ACTIVITY:
What is needed is an exact copy of the lines in the listing below, from the one with "saturated elements. -/" up to and including the one with "else if vop = 0x13", with no other lines.
== Segment start ==
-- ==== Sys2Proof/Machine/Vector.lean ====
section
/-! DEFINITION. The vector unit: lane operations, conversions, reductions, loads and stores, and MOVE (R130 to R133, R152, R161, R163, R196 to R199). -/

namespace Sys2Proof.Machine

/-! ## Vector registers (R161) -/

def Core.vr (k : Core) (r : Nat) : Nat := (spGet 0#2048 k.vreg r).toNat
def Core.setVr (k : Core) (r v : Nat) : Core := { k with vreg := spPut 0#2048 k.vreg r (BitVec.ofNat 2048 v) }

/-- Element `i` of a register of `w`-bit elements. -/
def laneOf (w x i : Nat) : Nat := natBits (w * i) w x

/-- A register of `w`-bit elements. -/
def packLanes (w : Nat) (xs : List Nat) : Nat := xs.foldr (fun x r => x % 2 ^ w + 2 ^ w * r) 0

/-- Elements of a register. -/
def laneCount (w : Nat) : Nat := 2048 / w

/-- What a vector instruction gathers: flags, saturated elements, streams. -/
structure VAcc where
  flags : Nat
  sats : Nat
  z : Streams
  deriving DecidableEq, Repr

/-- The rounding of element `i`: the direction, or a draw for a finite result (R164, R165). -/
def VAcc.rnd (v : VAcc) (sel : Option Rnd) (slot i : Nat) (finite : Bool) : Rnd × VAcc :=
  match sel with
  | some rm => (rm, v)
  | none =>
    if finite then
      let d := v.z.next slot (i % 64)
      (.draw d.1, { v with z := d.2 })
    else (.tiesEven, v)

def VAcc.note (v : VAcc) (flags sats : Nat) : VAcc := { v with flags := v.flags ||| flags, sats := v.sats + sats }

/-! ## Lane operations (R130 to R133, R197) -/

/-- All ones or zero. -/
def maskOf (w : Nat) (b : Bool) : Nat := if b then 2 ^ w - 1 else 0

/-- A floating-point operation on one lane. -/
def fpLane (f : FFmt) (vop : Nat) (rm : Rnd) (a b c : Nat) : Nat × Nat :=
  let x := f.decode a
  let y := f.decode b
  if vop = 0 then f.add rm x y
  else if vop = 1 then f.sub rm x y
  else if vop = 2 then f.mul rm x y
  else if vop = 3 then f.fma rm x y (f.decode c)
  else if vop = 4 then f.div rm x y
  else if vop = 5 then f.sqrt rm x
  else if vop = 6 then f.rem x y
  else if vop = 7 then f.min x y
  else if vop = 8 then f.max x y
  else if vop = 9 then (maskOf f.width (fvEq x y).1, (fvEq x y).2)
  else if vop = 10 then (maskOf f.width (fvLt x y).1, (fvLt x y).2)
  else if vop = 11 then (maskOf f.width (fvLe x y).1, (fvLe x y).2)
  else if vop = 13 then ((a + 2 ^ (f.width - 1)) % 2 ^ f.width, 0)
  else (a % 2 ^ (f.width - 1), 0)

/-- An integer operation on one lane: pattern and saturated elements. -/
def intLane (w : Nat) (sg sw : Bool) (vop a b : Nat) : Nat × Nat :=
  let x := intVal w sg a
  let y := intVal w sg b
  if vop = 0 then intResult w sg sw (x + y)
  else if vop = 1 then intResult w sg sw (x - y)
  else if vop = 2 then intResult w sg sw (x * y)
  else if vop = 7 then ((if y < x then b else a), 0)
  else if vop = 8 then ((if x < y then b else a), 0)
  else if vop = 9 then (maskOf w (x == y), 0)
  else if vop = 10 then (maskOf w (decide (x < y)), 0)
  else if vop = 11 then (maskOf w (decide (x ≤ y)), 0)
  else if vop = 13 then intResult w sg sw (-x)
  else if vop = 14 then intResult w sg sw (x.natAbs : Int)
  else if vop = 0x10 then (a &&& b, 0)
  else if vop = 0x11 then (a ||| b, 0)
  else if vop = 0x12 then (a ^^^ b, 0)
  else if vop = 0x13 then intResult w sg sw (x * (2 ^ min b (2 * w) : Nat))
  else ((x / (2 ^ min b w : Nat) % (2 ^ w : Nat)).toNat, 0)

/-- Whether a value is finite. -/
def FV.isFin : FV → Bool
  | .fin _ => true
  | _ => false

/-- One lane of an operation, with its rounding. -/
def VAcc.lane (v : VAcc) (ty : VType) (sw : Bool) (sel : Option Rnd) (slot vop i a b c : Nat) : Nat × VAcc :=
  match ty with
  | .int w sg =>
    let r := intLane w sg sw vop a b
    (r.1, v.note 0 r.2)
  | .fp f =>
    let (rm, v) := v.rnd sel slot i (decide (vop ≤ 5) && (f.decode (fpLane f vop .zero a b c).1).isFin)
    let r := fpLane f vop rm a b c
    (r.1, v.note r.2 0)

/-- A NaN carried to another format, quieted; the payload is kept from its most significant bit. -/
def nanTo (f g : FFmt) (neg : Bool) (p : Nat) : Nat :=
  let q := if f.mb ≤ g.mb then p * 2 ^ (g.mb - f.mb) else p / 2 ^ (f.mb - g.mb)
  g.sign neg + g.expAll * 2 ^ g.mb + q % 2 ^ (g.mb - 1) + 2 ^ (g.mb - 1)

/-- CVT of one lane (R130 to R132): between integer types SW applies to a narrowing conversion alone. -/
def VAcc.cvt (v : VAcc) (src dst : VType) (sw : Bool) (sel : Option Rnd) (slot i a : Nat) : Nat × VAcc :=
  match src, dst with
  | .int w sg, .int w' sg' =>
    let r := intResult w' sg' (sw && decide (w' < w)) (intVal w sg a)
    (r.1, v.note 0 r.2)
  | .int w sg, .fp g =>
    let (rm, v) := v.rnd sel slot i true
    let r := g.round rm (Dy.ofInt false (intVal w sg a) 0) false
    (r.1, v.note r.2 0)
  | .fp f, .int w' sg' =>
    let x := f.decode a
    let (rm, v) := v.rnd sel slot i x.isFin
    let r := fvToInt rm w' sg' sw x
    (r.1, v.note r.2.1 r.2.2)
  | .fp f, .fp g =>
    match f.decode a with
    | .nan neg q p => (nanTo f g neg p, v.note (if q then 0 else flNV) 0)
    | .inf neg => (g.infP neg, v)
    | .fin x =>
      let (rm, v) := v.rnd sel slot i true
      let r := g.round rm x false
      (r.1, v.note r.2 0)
== Segment end ==
WRITTEN ANSWER:
/-- An integer operation on one lane: pattern and saturated elements. -/
def intLane (w : Nat) (sg sw : Bool) (vop a b : Nat) : Nat × Nat :=
  let x := intVal w sg a
  let y := intVal w sg b
  if vop = 0 then intResult w sg sw (x + y)
  else if vop = 1 then intResult w sg sw (x - y)
  else if vop = 2 then intResult w sg sw (x * y)
  else if vop = 7 then ((if y < x then b else a), 0)
  else if vop = 8 then ((if x < y then b else a), 0)
  else if vop = 9 then (maskOf w (x == y), 0)
  else if vop = 10 then (maskOf w (decide (x < y)), 0)
  else if vop = 11 then (maskOf w (decide (x ≤ y)), 0)
  else if vop = 13 then intResult w sg sw (-x)
  else if vop = 14 then intResult w sg sw (x.natAbs : Int)
  else if vop = 0x10 then (a &&& b, 0)
  else if vop = 0x11 then (a ||| b, 0)
  else if vop = 0x12 then (a ^^^ b, 0)
  else if vop = 0x13 then intResult w sg sw (x * (2 ^ min b (2 * w) : Nat))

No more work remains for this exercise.